== Collected data entries ==
-- ==== Sys2Proof/Tests/Slice0.lean ====
section
/-!
SUPPORT. Tests: the checks of WellFormed on ill-formed terms, a word written out from 30_encoding.md R120 and R121 for
every constructor, one-step vectors of 95_test_vectors.md (named in each comment), and for each statement with hypotheses
a concrete state and operands that meet them.
-/

namespace Sys2Proof.Tests

set_option Elab.async false

open Sys2Proof Sys2Proof.Machine Sys2Proof.Claims

/-! ## Helpers -/

/-- The state after reset with these host bytes and these `RX` answers offered. -/
def offer (host : List Byte) (rx : List RxEvent) : State := { State.reset with hostIn := host, rx := rx }

/-- The state after reset with these `RX` answers to come. -/
def answers (rx : List RxEvent) : State := { State.reset with rx := rx }

/-- The same, with an operation that waits. -/
def waits (p : Pos) (rx : List RxEvent) : State := { State.reset with opState := .busy p, rx := rx }

/-- The records of one step. -/
def records : Host.Outcome State Fault Refusal → List HostRecord
  | .next t => outOf t.portLog
  | .fault _ => []
  | .refused _ => []

/-- The bytes one step puts on `TX`. -/
def sent : Host.Outcome State Fault Refusal → List Byte
  | .next t => txOf t.portLog
  | .fault _ => []
  | .refused _ => []

/-- The image of program P4 of 95_test_vectors.md, in canonical form. -/
def imageP4 : Memory :=
  [(0x100, 0x00), (0x101, 0x01), (0x102, 0x02), (0x103, 0x03), (0x104, 0x04), (0x105, 0x05), (0x106, 0x06), (0x107, 0x07),
    (0x108, 0x08), (0x109, 0x09), (0x10A, 0x0A), (0x10B, 0x0B), (0x10C, 0x0C), (0x10D, 0x0D), (0x10E, 0x0E), (0x10F, 0x0F)] ++
  [(0x110, 0xFF), (0x111, 0xFF), (0x112, 0xFF), (0x113, 0xFF), (0x114, 0xFF), (0x115, 0xFF), (0x116, 0xFF), (0x117, 0xFF),
    (0x118, 0xFF), (0x119, 0xFF), (0x11A, 0xFF), (0x11B, 0xFF), (0x11C, 0xFF), (0x11D, 0xFF), (0x11E, 0xFF), (0x11F, 0xFF)] ++ [(0x125, 0xAA)] ++
  [(0x200, 0x11), (0x201, 0x11), (0x202, 0x11), (0x203, 0x11), (0x204, 0x11), (0x205, 0x11), (0x206, 0x11), (0x207, 0x11),
    (0x208, 0x11), (0x209, 0x11), (0x20A, 0x11), (0x20B, 0x11), (0x20C, 0x11), (0x20D, 0x11), (0x20E, 0x11), (0x20F, 0x11)]

/-- The block `00 01 .. 0F`. -/
def ramp : Vector Byte 16 := Vector.ofFn fun i => BitVec.ofNat 8 i

/-! ## WellFormed -/

theorem test_frameTx_256_ill_formed : WellFormed (.frameTx 0 3 1 (List.replicate 256 0)) = false := by
  decide +kernel

theorem test_setAddress_256_ill_formed : WellFormed (.setAddress 3 (List.replicate 256 0)) = false := by
  decide +kernel

theorem test_frameTx_255_well_formed : WellFormed (.frameTx 0 3 1 (List.replicate 255 0)) = true := by
  decide +kernel

/-! ## Decoding: one word per constructor, from R120 and R121 -/

theorem test_decode_crcClr : decode [0x00, 0xAA] = .instr .crcClr [0xAA] := by decide

theorem test_decode_crcUpd :
    decode [0x01, 0x55, 0xAA] = .instr (.crcUpd 0x55) [0xAA] := by decide

theorem test_decode_frameTx :
    decode [0x03, 0x80, 0x12, 0x34, 0x02, 0x55, 0xF0, 0xAA] = .instr (.frameTx 0x80 0x12 0x34 [0x55, 0xF0]) [0xAA] := by decide

theorem test_decode_frameRx : decode [0x04, 0xAA] = .instr .frameRx [0xAA] := by decide

theorem test_decode_ping :
    decode [0x11, 0x03, 0xAA] = .instr (.ping 3) [0xAA] := by decide

theorem test_decode_enterDfu :
    decode [0x12, 0x05, 0xAA] = .instr (.enterDfu 5) [0xAA] := by decide

theorem test_decode_getIdentity :
    decode [0x13, 0x03, 0xAA] = .instr (.getIdentity 3) [0xAA] := by decide

theorem test_decode_setAddress :
    decode [0x14, 0x09, 0x02, 0x31, 0x32, 0xAA] = .instr (.setAddress 9 [0x31, 0x32]) [0xAA] := by decide

theorem test_decode_getAdcRaw :
    decode [0x15, 0x03, 0xAA] = .instr (.getAdcRaw 3) [0xAA] := by decide

theorem test_decode_getStatus :
    decode [0x16, 0x07, 0xAA] = .instr (.getStatus 7) [0xAA] := by decide

theorem test_decode_shuntOn :
    decode [0x17, 0x03, 0xAA] = .instr (.shuntOn 3) [0xAA] := by decide

theorem test_decode_shuntOff :
    decode [0x18, 0x03, 0xAA] = .instr (.shuntOff 3) [0xAA] := by decide

theorem test_decode_setParameter :
    decode [0x19, 0x03, 0x02, 0x34, 0x12, 0xAA] = .instr (.setParameter 3 2 0x1234) [0xAA] := by decide

theorem test_decode_getParameter :
    decode [0x1A, 0x03, 0x02, 0xAA] = .instr (.getParameter 3 2) [0xAA] := by decide

theorem test_decode_discover :
    decode [0x20, 0x10, 0xAA] = .instr (.discover 16) [0xAA] := by decide

theorem test_decode_getAllParameters :
    decode [0x21, 0x03, 0xAA] = .instr (.getAllParameters 3) [0xAA] := by decide

theorem test_decode_monitor :
    decode [0x22, 0x04, 0xAA] = .instr (.monitor 4) [0xAA] := by decide

theorem test_decode_blSync : decode [0x30, 0xAA] = .instr .blSync [0xAA] := by decide

theorem test_decode_blGetVersion : decode [0x31, 0xAA] = .instr .blGetVersion [0xAA] := by decide

theorem test_decode_blLoadAddress :
    decode [0x32, 0xFE, 0xFF, 0x01, 0xAA] = .instr (.blLoadAddress 0x01FFFE) [0xAA] := by decide

theorem test_decode_blWriteBlock :
    decode [0x33, 0x00, 0x01, 0x02, 0x03, 0x04, 0x05, 0x06, 0x07, 0x08, 0x09, 0x0A, 0x0B, 0x0C, 0x0D, 0x0E, 0x0F, 0xAA] = .instr (.blWriteBlock ramp) [0xAA] := by decide

theorem test_decode_blReadBlock : decode [0x34, 0xAA] = .instr .blReadBlock [0xAA] := by decide

theorem test_decode_blProgram : decode [0x35, 0xAA] = .instr .blProgram [0xAA] := by decide

theorem test_decode_blVerify : decode [0x36, 0xAA] = .instr .blVerify [0xAA] := by decide

theorem test_decode_incomplete : decode [0x19, 0x03, 0x02, 0x34] = .incomplete := by decide

theorem test_decode_illegal : decode [0x1B, 0x11] = .illegal 0x1B [0x11] := by decide

theorem test_word_setParameter : decodeTableWord 40 0x1234020319 = some (.setParameter 3 2 0x1234) := by decide +kernel

/-! ## Steps: vectors of 95_test_vectors.md -/

/-- CRC-17. -/
theorem test_crcClr :
    records (step { offer [0x00] [] with crcAcc := 0xE3 }) = [.result .ok (.byte 0x00)] := by decide +kernel

/-- CRC-18. -/
theorem test_crcUpd :
    records (step (offer [0x01, 0x80]
      [])) =
      [.result .ok (.byte 0x89)] := by decide +kernel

== Action item ==
Respond with a single number: the count of lines in the entries above that contain the string "records".

== Task output ==
4